Write out, word for word, every line in the data below from the one containing "structure FlashPoint where" to the one containing "instruction is rejected", both of them included.

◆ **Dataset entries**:
━━━━━━━━━━━━━━━━━━━━━━━━━━━━━━

-- ==== Sys2Proof/Syntax.lean ====
section
/-!
DEFINITION. The instructions and events of spec/opcode_table.json, one constructor per row (R38, R47 to R49). A step of
the machine is one instruction issued by one split, or one event. Operand fields hold the numbers the encoding gives
them; the codes of R39 are inductive types. h is the hint byte (R40): of a one-word format it is absent with LEN 0b00
or 0b10, and an extended format always has one. The events have no encoding; their operands say which object of the
machine the event is about, and what the outside brings with it.
-/

namespace Sys2Proof

/-- An operand b of a format V form (R39 BK, R160). -/
inductive VOp where
  | vec (r : Nat)
  | scalar (r : Nat)
  | imm (x : Nat)
  deriving DecidableEq, Repr

/-- A signed field of the first words, or the 64-bit literal that replaces it (R44, R46). -/
inductive Off where
  | small (k : Int)
  | lit (x : Nat)
  deriving DecidableEq, Repr

/-- A scalar register, or the literal that replaces it (R46). -/
inductive RegLit where
  | reg (r : Nat)
  | lit (x : Nat)
  deriving DecidableEq, Repr

/-- Element types in the order of their codes (R39 TY). -/
inductive Ty where
  | f32 | f16 | bf16 | e4m3 | i8 | i16 | i32 | i64 | n8 | n16 | n32 | n64
  deriving DecidableEq, Repr

/-- Rounding codes (R39 M3 as rounding). -/
inductive Rm where
  | rne | rtz | rup | rdn
  deriving DecidableEq, Repr

/-- Combining codes (R39). -/
inductive Comb where
  | add | min | max | and | or | xor | xchg
  deriving DecidableEq, Repr

/-- Order codes (R39 ORD): plain, acquire, release, both. -/
inductive MemOrd where
  | plain | acq | rel | ar
  deriving DecidableEq, Repr

/-- Scope codes (R39 SCOPE): lane, group, gang, band, span, device, system. -/
inductive Scope where
  | lane | group | gang | band | span | device | system
  deriving DecidableEq, Repr

/-- The order, scope and critical bit of a format L form (R42, R194). -/
structure Sync where
  ord : MemOrd
  scope : Scope
  crit : Bool
  deriving DecidableEq, Repr

/-- Counter classes (R39 CLS, R203). -/
inductive Cls where
  | cp | gs | pv | rd | tx | ix | mx | fx | cl
  deriving DecidableEq, Repr

/-- Window permissions (R39 PERM). -/
inductive Perm where
  | r | w | rw
  deriving DecidableEq, Repr

/-- System registers (R50). -/
inductive SysReg where
  | lane | group | gang | band | span | grid | split | ctxid | partid | accown | wsphase | clock | vtime
  | fltcause | fltaddr | fltpc | tlost | edge
  deriving DecidableEq, Repr

/-- Conditions of VCMP (R45, R176). -/
inductive Cond where
  | eq | ne | lt | le | gt | ge | ord | uno
  deriving DecidableEq, Repr

/-- The address operand of a format L form (R187): BSC, BASE and the offset. -/
structure Addr where
  scalar : Bool
  base : Nat
  off : Off
  deriving DecidableEq, Repr

/-- The barrier operand: does the operation complete into barrier bar (R42 BE)? -/
structure BarOp where
  be : Bool
  bar : Nat
  deriving DecidableEq, Repr

/-- Kinds of a collective (R213). -/
inductive CollKind where
  | ared | rscat | agath | bcast
  deriving DecidableEq, Repr

/-- Operations of a collective (R213). -/
inductive CollOp where
  | sum | max | min
  deriving DecidableEq, Repr

/-- Where MSTAT takes the base of its operand from (R230). -/
inductive StatSrc where
  | base (sa : Nat)
  | ring (r sb : Nat)
  deriving DecidableEq, Repr

/-- Where a saved gang is put back: its number, the core, and a group context per group (R320, R337). -/
structure Placement where
  gang : Nat
  core : Nat
  places : List Nat
  deriving DecidableEq, Repr

/-- What acknowledges a shoot-down: a core of this chip, or another chip (R355). -/
inductive AckNode where
  | core (c : Nat)
  | chip (c : Nat)
  deriving DecidableEq, Repr

/-- An entry of a flashback table (R316): the PC of the point, the class (0 vector, 1 scalar, 2 mask) and number of each
saved register, and the PC of the recipe. -/
structure FlashPoint where
  point : Nat
  saved : List (Nat × Nat)
  recipe : Option Nat
  deriving DecidableEq, Repr

/-- A function that Umber has translated: where it stands in the code heap, its words, the words that fill the stub, its
flashback points, and where in the code heap the image's flashback table stands from then on (R326, R327); the physical registers
that hold the virtual ones of the image between its stretches of code, where they are others, and the offsets of the spills,
reloads and moves that Umber has added. -/
structure Translation where
  base : Nat
  words : List Nat
  stubWords : List Nat
  points : List FlashPoint
  table : Nat
  homes : List (Nat × Nat)
  spills : List Nat
  deriving DecidableEq, Repr

/-- What the sensors of a die read, in degrees (R398): the hottest of its arrays, and its coolant inlet. -/
structure Sensors where
  array : Nat
  inlet : Nat
  deriving DecidableEq, Repr

/-- A flit as it stands between CRC check and handling (R359): header fields and the payload bytes in use. -/
structure Flit where
  dst : Nat
  src : Nat
  kind : Nat
  len : Nat
  seq : Nat
  payload : List Byte
  deriving DecidableEq, Repr

/-- The one signed firmware image (R391, R392): its two parts, the security version and the signature. -/
structure FwImage where
  monitor : List Byte
  umber : List Byte
  svn : Nat
  sig : List Byte
  deriving DecidableEq, Repr

/-- A master that Indigo can freeze (R396): a core, an engine channel of a core, a link port, or the Umber of a die. -/
inductive Master where
  | core (c : Nat)
  | channel (c : Nat)
  | port (p : Nat)
  | umber (die : Nat)
  | indigo (die : Nat)
  deriving DecidableEq, Repr
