-- ==== Sys2Proof/Decode.lean ====
section
/-!
DEFINITION. Decoding (R35 to R54) and encoding of instruction words. decodeWords is total: a word sequence that is no
instruction is rejected with the first failing check of R51, details 1 to 5. The operand limits (detail 6) and the
access check of system registers (detail 7) depend on the group that issues and stand with the meanings.
-/

namespace Sys2Proof

open Machine

/-- Why a word sequence is no instruction: the checks of R51 that need only the words, in their order. -/
inductive Reject where
  | unassignedMajor
  | reservedMinor
  | badLength
  | reservedBit
  | reservedCode
  | truncated
  deriving DecidableEq, Repr

/-- The detail code of R51. -/
def Reject.detail : Reject → Nat
  | .unassignedMajor => 1
  | .reservedMinor => 2
  | .badLength => 3
  | .reservedBit => 4
  | .reservedCode => 5
  | .truncated => 3

/-- What decoding answers. -/
inductive Decoded where
  | instr (i : Instr)
  | reject (r : Reject)
  deriving DecidableEq, Repr

/-! ## Codes of R39 and R50 -/

def Ty.code : Ty → Nat
  | .f32 => 0 | .f16 => 1 | .bf16 => 2 | .e4m3 => 3 | .i8 => 4 | .i16 => 5 | .i32 => 6 | .i64 => 7
  | .n8 => 8 | .n16 => 9 | .n32 => 10 | .n64 => 11

def Ty.ofCode : Nat → Option Ty
  | 0 => some .f32 | 1 => some .f16 | 2 => some .bf16 | 3 => some .e4m3 | 4 => some .i8 | 5 => some .i16
  | 6 => some .i32 | 7 => some .i64 | 8 => some .n8 | 9 => some .n16 | 10 => some .n32 | 11 => some .n64
  | _ => none

/-- Bits of an element of the type (R57, R62). -/
def Ty.width : Ty → Nat
  | .f32 | .i32 | .n32 => 32
  | .f16 | .bf16 | .i16 | .n16 => 16
  | .e4m3 | .i8 | .n8 => 8
  | .i64 | .n64 => 64

/-- Bytes of an element of the type (R63). -/
def Ty.bytes (t : Ty) : Nat := t.width / 8

def Ty.isFloat : Ty → Bool
  | .f32 | .f16 | .bf16 | .e4m3 => true
  | _ => false

def Ty.isSigned : Ty → Bool
  | .i8 | .i16 | .i32 | .i64 => true
  | _ => false

def Ty.isInt (t : Ty) : Bool := !t.isFloat

/-- F32, F16 and BF16: the types of major 0x38 (R171). -/
def Ty.isFp3 : Ty → Bool
  | .f32 | .f16 | .bf16 => true
  | _ => false

/-- The 32-bit integer types. -/
def Ty.isInt32 : Ty → Bool
  | .i32 | .n32 => true
  | _ => false

/-- F32, I32 and N32. -/
def Ty.is32 : Ty → Bool
  | .f32 | .i32 | .n32 => true
  | _ => false

/-- I32, N32, I64 and N64 (R167). -/
def Ty.isWideInt : Ty → Bool
  | .i32 | .n32 | .i64 | .n64 => true
  | _ => false

/-- The types of ATOM, ACAS, RED and AMG (R194, R210). -/
def Ty.isAtomic : Ty → Bool
  | .f32 | .i32 | .n32 | .i64 | .n64 => true
  | _ => false

def Rm.code : Rm → Nat
  | .rne => 0 | .rtz => 1 | .rup => 2 | .rdn => 3

def Rm.ofCode : Nat → Option Rm
  | 0 => some .rne | 1 => some .rtz | 2 => some .rup | 3 => some .rdn | _ => none

def Comb.code : Comb → Nat
  | .add => 0 | .min => 1 | .max => 2 | .and => 3 | .or => 4 | .xor => 5 | .xchg => 6

def Comb.ofCode : Nat → Option Comb
  | 0 => some .add | 1 => some .min | 2 => some .max | 3 => some .and | 4 => some .or | 5 => some .xor
  | 6 => some .xchg | _ => none

def MemOrd.code : MemOrd → Nat
  | .plain => 0 | .acq => 1 | .rel => 2 | .ar => 3

def MemOrd.ofCode : Nat → MemOrd
  | 0 => .plain | 1 => .acq | 2 => .rel | _ => .ar

def Scope.code : Scope → Nat
  | .lane => 0 | .group => 1 | .gang => 2 | .band => 3 | .span => 4 | .device => 5 | .system => 6

def Scope.ofCode : Nat → Option Scope
  | 0 => some .lane | 1 => some .group | 2 => some .gang | 3 => some .band | 4 => some .span | 5 => some .device
  | 6 => some .system | _ => none

def Cls.code : Cls → Nat
  | .cp => 0 | .gs => 1 | .pv => 2 | .rd => 3 | .tx => 4 | .ix => 5 | .mx => 6 | .fx => 7 | .cl => 8

def Cls.ofCode : Nat → Option Cls
  | 0 => some .cp | 1 => some .gs | 2 => some .pv | 3 => some .rd | 4 => some .tx | 5 => some .ix | 6 => some .mx
  | 7 => some .fx | 8 => some .cl | _ => none

def Perm.code : Perm → Nat
  | .r => 1 | .w => 2 | .rw => 3

def Perm.ofCode : Nat → Option Perm
  | 1 => some .r | 2 => some .w | 3 => some .rw | _ => none

def SysReg.code : SysReg → Nat
  | .lane => 0 | .group => 1 | .gang => 2 | .band => 3 | .span => 4 | .grid => 5 | .split => 8 | .ctxid => 9
  | .partid => 0xA | .accown => 0x10 | .wsphase => 0x11 | .clock => 0x18 | .vtime => 0x19 | .fltcause => 0x20
  | .fltaddr => 0x21 | .fltpc => 0x22 | .tlost => 0x28 | .edge => 0x29

def SysReg.ofCode : Nat → Option SysReg
  | 0 => some .lane | 1 => some .group | 2 => some .gang | 3 => some .band | 4 => some .span | 5 => some .grid
  | 8 => some .split | 9 => some .ctxid | 0xA => some .partid | 0x10 => some .accown | 0x11 => some .wsphase
  | 0x18 => some .clock | 0x19 => some .vtime | 0x20 => some .fltcause | 0x21 => some .fltaddr
  | 0x22 => some .fltpc | 0x28 => some .tlost | 0x29 => some .edge | _ => none

def Cond.code : Cond → Nat
  | .eq => 0 | .ne => 1 | .lt => 2 | .le => 3 | .gt => 4 | .ge => 5 | .ord => 6 | .uno => 7

def Cond.ofCode : Nat → Option Cond
  | 0 => some .eq | 1 => some .ne | 2 => some .lt | 3 => some .le | 4 => some .gt | 5 => some .ge | 6 => some .ord
  | 7 => some .uno | _ => none

def CollKind.code : CollKind → Nat
  | .ared => 0 | .rscat => 1 | .agath => 2 | .bcast => 3

def CollKind.ofCode : Nat → CollKind
  | 0 => .ared | 1 => .rscat | 2 => .agath | _ => .bcast

def CollOp.code : CollOp → Nat
  | .sum => 0 | .max => 1 | .min => 2

def CollOp.ofCode : Nat → Option CollOp
  | 0 => some .sum | 1 => some .max | 2 => some .min | _ => none

/-! ## Words -/

/-- The words of an instruction, split as R35 and R37 name them. lit is the 64-bit literal where LEN has one. -/
structure Frame where
  len : Nat
  w0 : Nat
  e1 : Nat
  e2 : Nat
  lit : Option Nat
  deriving DecidableEq, Repr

━━━━━━━━━━━━━━━━━━━━━━━━━━━━━━

◆ **Answer**:
structure FlashPoint where
  point : Nat
  saved : List (Nat × Nat)
  recipe : Option Nat
  deriving DecidableEq, Repr

/-- A function that Umber has translated: where it stands in the code heap, its words, the words that fill the stub, its
flashback points, and where in the code heap the image's flashback table stands from then on (R326, R327); the physical registers
that hold the virtual ones of the image between its stretches of code, where they are others, and the offsets of the spills,
reloads and moves that Umber has added. -/
structure Translation where
  base : Nat
  words : List Nat
  stubWords : List Nat
  points : List FlashPoint
  table : Nat
  homes : List (Nat × Nat)
  spills : List Nat
  deriving DecidableEq, Repr

/-- What the sensors of a die read, in degrees (R398): the hottest of its arrays, and its coolant inlet. -/
structure Sensors where
  array : Nat
  inlet : Nat
  deriving DecidableEq, Repr

/-- A flit as it stands between CRC check and handling (R359): header fields and the payload bytes in use. -/
structure Flit where
  dst : Nat
  src : Nat
  kind : Nat
  len : Nat
  seq : Nat
  payload : List Byte
  deriving DecidableEq, Repr

/-- The one signed firmware image (R391, R392): its two parts, the security version and the signature. -/
structure FwImage where
  monitor : List Byte
  umber : List Byte
  svn : Nat
  sig : List Byte
  deriving DecidableEq, Repr

/-- A master that Indigo can freeze (R396): a core, an engine channel of a core, a link port, or the Umber of a die. -/
inductive Master where
  | core (c : Nat)
  | channel (c : Nat)
  | port (p : Nat)
  | umber (die : Nat)
  | indigo (die : Nat)
  deriving DecidableEq, Repr
-- ==== Sys2Proof/Decode.lean ====
section
/-!
DEFINITION. Decoding (R35 to R54) and encoding of instruction words. decodeWords is total: a word sequence that is no
instruction is rejected with the first failing check of R51, details 1 to 5. The operand limits (detail 6) and the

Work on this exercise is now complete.